What needs to be done
Check each line of the records below for the word "Sparse" and copy those where it appears.

Records from a collection
/-- The ticks of a slot barrier: tick 1 always, tick 3 when the barrier opens the slot of an index-0 crossing (R209). -/
def State.timersAtBarrier (s : State) (orbitStart : Bool) : State :=
  (List.range 8).foldl (fun s t =>
    let k := s.get SEQ_TMR_CFG.tick t
    if k = 1 ∨ (k = 3 ∧ orbitStart) then s.timerTick t else s) s

/-- The time between two ticks of a timer of tick source 0 or 2, in fs: a sequencer cycle, P_slow, or 1 µs (R209, R217); 0 for the
others, which tick at barriers. -/
def State.tickLen (s : State) (t : Nat) : Nat :=
  match s.get SEQ_TMR_CFG.tick t with
  | 0 => s.pSlow
  | 2 => 1000000000
  | _ => 0

/-- Ticks of source 0 or 2 since the count was last brought up to date (R209). -/
def State.ticksSince (s : State) (t : Nat) : Nat :=
  if s.tickLen t = 0 ∨ ¬ s.bit SEQ_TMR_STAT.running t then 0 else (s.now - Sparse.get 0 s.seq.tmrFrom t) / s.tickLen t

/-- The count of a timer as it stands now (R209): the tick from 1 to 0 is a command. -/
def State.timerCount (s : State) (t : Nat) : Nat :=
  let c := s.get SEQ_TMR_STAT.count t
  if s.ticksSince t = 0 then c else max (min 1 c) (c - s.ticksSince t)

/-- Counts of source 0 and 2 go on from now. -/
def State.timerFrom (s : State) (t : Nat) : State := s.updSeq fun q => { q with tmrFrom := Sparse.set 0 q.tmrFrom t s.now }

/-- Brings a timer's count up to date. A running timer keeps the part of a tick that has passed; one that does not run counts
from now. -/
def State.timerSync (s : State) (t : Nat) : State :=
  let from_ := Sparse.get 0 s.seq.tmrFrom t + s.ticksSince t * s.tickLen t
  let running := s.bit SEQ_TMR_STAT.running t
  let s := s.put SEQ_TMR_STAT.count (s.timerCount t) t
  if running then s.updSeq fun q => { q with tmrFrom := Sparse.set 0 q.tmrFrom t from_ } else s.timerFrom t

/-- Brings the count of every timer up to date, before the length of a sequencer cycle changes. -/
def State.timersSync (s : State) : State := forN 8 s fun t s => s.timerSync t

/-- The tick that takes a running timer of tick source 0 or 2 from 1 to 0 (R209); the ticks before it are no commands. -/
def State.timerExpiry (s : State) (t : Nat) : State :=
  let k := s.get SEQ_TMR_CFG.tick t
  if (k = 0 ∨ k = 2) ∧ s.bit SEQ_TMR_STAT.running t then ((s.put SEQ_TMR_STAT.count 1 t).timerTick t).timerFrom t else s

/-- The command bits of SEQ_TMR_STAT, in the order load, stop, start (R210): bit 0 load, 1 stop, 2 start. -/
def State.timerCmd (s : State) (t cmd : Nat) : State :=
  let s := s.timerSync t
  let s := if cmd.testBit 0 then s.put SEQ_TMR_STAT.count (s.get SEQ_TMR_CFG.reload t) t else s
  let s := if cmd.testBit 1 then s.put SEQ_TMR_STAT.running 0 t else s
  if cmd.testBit 2 then s.put SEQ_TMR_STAT.running 1 t else s

/-- A write to SEQ_TMR_CFG_t: a reload of 0 stores 1 (R239). -/
def State.writeTimerCfg (s : State) (t m v : Nat) : State :=
  let was := s.get SEQ_TMR_CFG.tick t
  let s := (s.timerSync t).wrReg 6 (0x80 + 8 * t) m v
  let s := if s.get SEQ_TMR_CFG.tick t = was then s else s.timerFrom t
  if s.get SEQ_TMR_CFG.reload t = 0 then s.put SEQ_TMR_CFG.reload 1 t else s

/-! ### Edge detectors -/

/-- An event of detector `e` (R213): pending, or counted as lost where one is pending. -/
def State.edgeEvent (s : State) (e : Nat) (arg : Option Nat := none) : State :=
  if s.get SEQ_EDG.mode e = 0 then s
  else if s.bit SEQ_EDG.pending e then (s.inc SEQ_EDG_LOST_CNT.count).seqErr SEQ_ERR.edge_lost
  else
    let s := s.put SEQ_EDG.pending 1 e
    match arg with
    | some a => s.put SEQ_EDG.last_arg a e
    | none => s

Answer to the exercise
  if s.tickLen t = 0 ∨ ¬ s.bit SEQ_TMR_STAT.running t then 0 else (s.now - Sparse.get 0 s.seq.tmrFrom t) / s.tickLen t
def State.timerFrom (s : State) (t : Nat) : State := s.updSeq fun q => { q with tmrFrom := Sparse.set 0 q.tmrFrom t s.now }
  let from_ := Sparse.get 0 s.seq.tmrFrom t + s.ticksSince t * s.tickLen t
  if running then s.updSeq fun q => { q with tmrFrom := Sparse.set 0 q.tmrFrom t from_ } else s.timerFrom t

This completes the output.